Now, Differentiating w.r.t. x

\frac{1}{y}\frac{dy}{dx}=\frac{1}{u}\frac{du}{dx}+\frac{1}{v}\frac{dv}{dx}+\frac{1}{w}.\frac{dw}{dx}   

\frac{dy}{dx}=(u.v.w)(\frac{1}{u}\frac{du}{dx}+\frac{1}{v}\frac{dv}{dx}+\frac{1}{w}\frac{dw}{dx})

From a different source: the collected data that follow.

@[simp] theorem accumulate_frame (x y : Nat) (p : Rgb Int) (s : State) :
    (accumulate x y p s).resetAsserted = s.resetAsserted ∧ (accumulate x y p s).setupSel = s.setupSel ∧
    (accumulate x y p s).partState = s.partState ∧ (accumulate x y p s).shadow = s.shadow ∧
    (accumulate x y p s).setup = s.setup ∧ (accumulate x y p s).reload = s.reload ∧
    (accumulate x y p s).port = s.port ∧ (accumulate x y p s).tables = s.tables ∧
    (accumulate x y p s).gradeList = s.gradeList ∧ (accumulate x y p s).footage = s.footage ∧
    (accumulate x y p s).tracker = s.tracker ∧ (accumulate x y p s).lanes = s.lanes ∧
    (accumulate x y p s).mix = s.mix ∧ (accumulate x y p s).divider = s.divider ∧
    (accumulate x y p s).profiles = s.profiles ∧ (accumulate x y p s).ring = s.ring ∧
    (accumulate x y p s).store = s.store ∧ (accumulate x y p s).returned = s.returned ∧
    (accumulate x y p s).freeCount = s.freeCount ∧ (accumulate x y p s).pending = s.pending := by
  unfold accumulate
  dsimp only
  (repeat' split) <;> simp

@[simp] theorem clearSums_frame (s : State) :
    (clearSums s).resetAsserted = s.resetAsserted ∧ (clearSums s).setupSel = s.setupSel ∧
    (clearSums s).partState = s.partState ∧ (clearSums s).shadow = s.shadow ∧ (clearSums s).setup = s.setup ∧
    (clearSums s).reload = s.reload ∧ (clearSums s).port = s.port ∧ (clearSums s).tables = s.tables ∧
    (clearSums s).gradeList = s.gradeList ∧ (clearSums s).footage = s.footage ∧ (clearSums s).tracker = s.tracker ∧
    (clearSums s).lanes = s.lanes ∧ (clearSums s).mix = s.mix ∧ (clearSums s).divider = s.divider ∧
    (clearSums s).profiles = s.profiles ∧ (clearSums s).ring = s.ring ∧ (clearSums s).store = s.store ∧
    (clearSums s).returned = s.returned ∧ (clearSums s).freeCount = s.freeCount ∧ (clearSums s).pending = s.pending := by
  unfold clearSums
  dsimp only
  (repeat' split) <;> simp

@[simp] theorem reportCut_frame (f : OpenFrame) (n : Nat) (s : State) :
    (reportCut f n s).resetAsserted = s.resetAsserted ∧ (reportCut f n s).setupSel = s.setupSel ∧
    (reportCut f n s).partState = s.partState ∧ (reportCut f n s).shadow = s.shadow ∧
    (reportCut f n s).setup = s.setup ∧ (reportCut f n s).reload = s.reload ∧ (reportCut f n s).port = s.port ∧
    (reportCut f n s).tables = s.tables ∧ (reportCut f n s).gradeList = s.gradeList ∧
    (reportCut f n s).footage = s.footage ∧ (reportCut f n s).tracker = s.tracker ∧
    (reportCut f n s).lanes = s.lanes ∧ (reportCut f n s).mix = s.mix ∧ (reportCut f n s).divider = s.divider ∧
    (reportCut f n s).profiles = s.profiles ∧ (reportCut f n s).store = s.store ∧
    (reportCut f n s).returned = s.returned ∧ (reportCut f n s).freeCount = s.freeCount ∧
    (reportCut f n s).pending = s.pending := by
  unfold reportCut
  dsimp only
  (repeat' split) <;> simp

@[simp] theorem takeReference_frame (f : OpenFrame) (b : Bool) (m : Vector Nat 384) (s : State) :
    (takeReference f b m s).resetAsserted = s.resetAsserted ∧ (takeReference f b m s).setupSel = s.setupSel ∧
    (takeReference f b m s).partState = s.partState ∧ (takeReference f b m s).shadow = s.shadow ∧
    (takeReference f b m s).setup = s.setup ∧ (takeReference f b m s).reload = s.reload ∧
    (takeReference f b m s).port = s.port ∧ (takeReference f b m s).tables = s.tables ∧
    (takeReference f b m s).gradeList = s.gradeList ∧ (takeReference f b m s).footage = s.footage ∧
    (takeReference f b m s).tracker = s.tracker ∧ (takeReference f b m s).lanes = s.lanes ∧
    (takeReference f b m s).mix = s.mix ∧ (takeReference f b m s).divider = s.divider ∧
    (takeReference f b m s).profiles = s.profiles ∧ (takeReference f b m s).ring = s.ring ∧
    (takeReference f b m s).store = s.store ∧ (takeReference f b m s).returned = s.returned ∧
    (takeReference f b m s).freeCount = s.freeCount ∧ (takeReference f b m s).pending = s.pending := by
  unfold takeReference
  dsimp only
  (repeat' split) <;> simp

@[simp] theorem judgeFrame_fst_frame (f : OpenFrame) (b : Bool) (s : State) :
    ((judgeFrame f b s).1).resetAsserted = s.resetAsserted ∧ ((judgeFrame f b s).1).setupSel = s.setupSel ∧
    ((judgeFrame f b s).1).partState = s.partState ∧ ((judgeFrame f b s).1).shadow = s.shadow ∧
    ((judgeFrame f b s).1).setup = s.setup ∧ ((judgeFrame f b s).1).reload = s.reload ∧
    ((judgeFrame f b s).1).port = s.port ∧ ((judgeFrame f b s).1).tables = s.tables ∧
    ((judgeFrame f b s).1).gradeList = s.gradeList ∧ ((judgeFrame f b s).1).footage = s.footage ∧
    ((judgeFrame f b s).1).tracker = s.tracker ∧ ((judgeFrame f b s).1).lanes = s.lanes ∧
    ((judgeFrame f b s).1).mix = s.mix ∧ ((judgeFrame f b s).1).divider = s.divider ∧
    ((judgeFrame f b s).1).profiles = s.profiles ∧ ((judgeFrame f b s).1).store = s.store ∧
    ((judgeFrame f b s).1).returned = s.returned ∧ ((judgeFrame f b s).1).freeCount = s.freeCount ∧
    ((judgeFrame f b s).1).pending = s.pending := by
  unfold judgeFrame
  dsimp only
  (repeat' split) <;> simp

@[simp] theorem requestRecip_frame (s : State) :
    (requestRecip s).resetAsserted = s.resetAsserted ∧ (requestRecip s).setupSel = s.setupSel ∧
    (requestRecip s).partState = s.partState ∧ (requestRecip s).shadow = s.shadow ∧
    (requestRecip s).setup = s.setup ∧ (requestRecip s).reload = s.reload ∧ (requestRecip s).port = s.port ∧
    (requestRecip s).tables = s.tables ∧ (requestRecip s).gradeList = s.gradeList ∧
    (requestRecip s).footage = s.footage ∧ (requestRecip s).tracker = s.tracker ∧ (requestRecip s).lanes = s.lanes ∧
    (requestRecip s).mix = s.mix ∧ (requestRecip s).profiles = s.profiles ∧ (requestRecip s).ring = s.ring ∧
    (requestRecip s).store = s.store ∧ (requestRecip s).returned = s.returned ∧
    (requestRecip s).freeCount = s.freeCount ∧ (requestRecip s).pending = s.pending := by
  unfold requestRecip
  dsimp only
  (repeat' split) <;> simp

@[simp] theorem takeRecipResult_frame (d q : Nat) (s : State) :
    (takeRecipResult d q s).resetAsserted = s.resetAsserted ∧ (takeRecipResult d q s).setupSel = s.setupSel ∧
    (takeRecipResult d q s).partState = s.partState ∧ (takeRecipResult d q s).shadow = s.shadow ∧
    (takeRecipResult d q s).setup = s.setup ∧ (takeRecipResult d q s).reload = s.reload ∧
    (takeRecipResult d q s).port = s.port ∧ (takeRecipResult d q s).tables = s.tables ∧
    (takeRecipResult d q s).gradeList = s.gradeList ∧ (takeRecipResult d q s).footage = s.footage ∧
    (takeRecipResult d q s).tracker = s.tracker ∧ (takeRecipResult d q s).lanes = s.lanes ∧
    (takeRecipResult d q s).mix = s.mix ∧ (takeRecipResult d q s).divider = s.divider ∧
    (takeRecipResult d q s).profiles = s.profiles ∧ (takeRecipResult d q s).ring = s.ring ∧
    (takeRecipResult d q s).store = s.store ∧ (takeRecipResult d q s).returned = s.returned ∧
    (takeRecipResult d q s).freeCount = s.freeCount ∧ (takeRecipResult d q s).pending = s.pending := by
  unfold takeRecipResult
  dsimp only
  (repeat' split) <;> simp

/-! ## Footage Counter -/

@[simp] theorem stageTransport_frame (c : TransportCauses) (s : State) :
    (stageTransport c s).resetAsserted = s.resetAsserted ∧ (stageTransport c s).setupSel = s.setupSel ∧
    (stageTransport c s).partState = s.partState ∧ (stageTransport c s).shadow = s.shadow ∧
    (stageTransport c s).setup = s.setup ∧ (stageTransport c s).reload = s.reload ∧
    (stageTransport c s).port = s.port ∧ (stageTransport c s).tables = s.tables ∧
    (stageTransport c s).gradeList = s.gradeList ∧ (stageTransport c s).footage = s.footage ∧
    (stageTransport c s).tracker = s.tracker ∧ (stageTransport c s).lanes = s.lanes ∧
    (stageTransport c s).mix = s.mix ∧ (stageTransport c s).divider = s.divider ∧
    (stageTransport c s).detector = s.detector ∧ (stageTransport c s).profiles = s.profiles ∧
    (stageTransport c s).store = s.store ∧ (stageTransport c s).returned = s.returned ∧
    (stageTransport c s).freeCount = s.freeCount ∧ (stageTransport c s).pending = s.pending := by
  unfold stageTransport
  (repeat' split) <;> simp

@[simp] theorem expireStopLimit_frame (s : State) :
    (expireStopLimit s).resetAsserted = s.resetAsserted ∧ (expireStopLimit s).setupSel = s.setupSel ∧
    (expireStopLimit s).partState = s.partState ∧ (expireStopLimit s).shadow = s.shadow ∧
    (expireStopLimit s).setup = s.setup ∧ (expireStopLimit s).reload = s.reload ∧ (expireStopLimit s).port = s.port ∧
    (expireStopLimit s).tables = s.tables ∧ (expireStopLimit s).gradeList = s.gradeList ∧
    (expireStopLimit s).tracker = s.tracker ∧ (expireStopLimit s).lanes = s.lanes ∧ (expireStopLimit s).mix = s.mix ∧
    (expireStopLimit s).profiles = s.profiles ∧ (expireStopLimit s).store = s.store ∧
    (expireStopLimit s).returned = s.returned ∧ (expireStopLimit s).freeCount = s.freeCount ∧
    (expireStopLimit s).pending = s.pending := by
  unfold expireStopLimit
  dsimp only
  (repeat' split) <;> simp

@[simp] theorem expireIfDue_frame (s : State) :
    (expireIfDue s).resetAsserted = s.resetAsserted ∧ (expireIfDue s).setupSel = s.setupSel ∧
    (expireIfDue s).partState = s.partState ∧ (expireIfDue s).shadow = s.shadow ∧ (expireIfDue s).setup = s.setup ∧
    (expireIfDue s).reload = s.reload ∧ (expireIfDue s).port = s.port ∧ (expireIfDue s).tables = s.tables ∧
    (expireIfDue s).gradeList = s.gradeList ∧ (expireIfDue s).tracker = s.tracker ∧ (expireIfDue s).lanes = s.lanes ∧
    (expireIfDue s).mix = s.mix ∧ (expireIfDue s).profiles = s.profiles ∧ (expireIfDue s).store = s.store ∧
    (expireIfDue s).returned = s.returned ∧ (expireIfDue s).freeCount = s.freeCount ∧
    (expireIfDue s).pending = s.pending := by
  unfold expireIfDue
  (repeat' split) <;> simp

@[simp] theorem requestSpeed_frame (f g : Footage) (s : State) :
    (requestSpeed f g s).resetAsserted = s.resetAsserted ∧ (requestSpeed f g s).setupSel = s.setupSel ∧
    (requestSpeed f g s).partState = s.partState ∧ (requestSpeed f g s).shadow = s.shadow ∧
    (requestSpeed f g s).setup = s.setup ∧ (requestSpeed f g s).reload = s.reload ∧
    (requestSpeed f g s).port = s.port ∧ (requestSpeed f g s).tables = s.tables ∧
    (requestSpeed f g s).gradeList = s.gradeList ∧ (requestSpeed f g s).footage = s.footage ∧
    (requestSpeed f g s).tracker = s.tracker ∧ (requestSpeed f g s).lanes = s.lanes ∧
    (requestSpeed f g s).mix = s.mix ∧ (requestSpeed f g s).detector = s.detector ∧
    (requestSpeed f g s).profiles = s.profiles ∧ (requestSpeed f g s).ring = s.ring ∧
    (requestSpeed f g s).store = s.store ∧ (requestSpeed f g s).returned = s.returned ∧
    (requestSpeed f g s).freeCount = s.freeCount ∧ (requestSpeed f g s).pending = s.pending := by
  unfold requestSpeed
  (repeat' split) <;> simp

@[simp] theorem acceptEdge_frame (d : Direction) (s : State) :
    (acceptEdge d s).resetAsserted = s.resetAsserted ∧ (acceptEdge d s).setupSel = s.setupSel ∧
    (acceptEdge d s).partState = s.partState ∧ (acceptEdge d s).shadow = s.shadow ∧
    (acceptEdge d s).setup = s.setup ∧ (acceptEdge d s).reload = s.reload ∧ (acceptEdge d s).port = s.port ∧
    (acceptEdge d s).tables = s.tables ∧ (acceptEdge d s).gradeList = s.gradeList ∧
    (acceptEdge d s).tracker = s.tracker ∧ (acceptEdge d s).lanes = s.lanes ∧ (acceptEdge d s).mix = s.mix ∧
    (acceptEdge d s).profiles = s.profiles ∧ (acceptEdge d s).store = s.store ∧
    (acceptEdge d s).returned = s.returned ∧ (acceptEdge d s).freeCount = s.freeCount ∧
    (acceptEdge d s).pending = s.pending := by
  unfold acceptEdge
  dsimp only
  (repeat' split) <;> simp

\frac{dy}{dx}=v.w\frac{du}{dx}+uw\frac{dv}{dx}+uv\frac{dw}{dx}

Summary

This set of questions for Exercise 5.5 provides a comprehensive practice on applying the Mean Value Theorem and Rolle's Theorem. It covers a range of applications including verifying the theorems for specific functions, proving inequalities, demonstrating the existence and uniqueness of solutions, and analyzing function behavior. These problems help students deepen their understanding of these important calculus concepts and improve their problem-solving skills.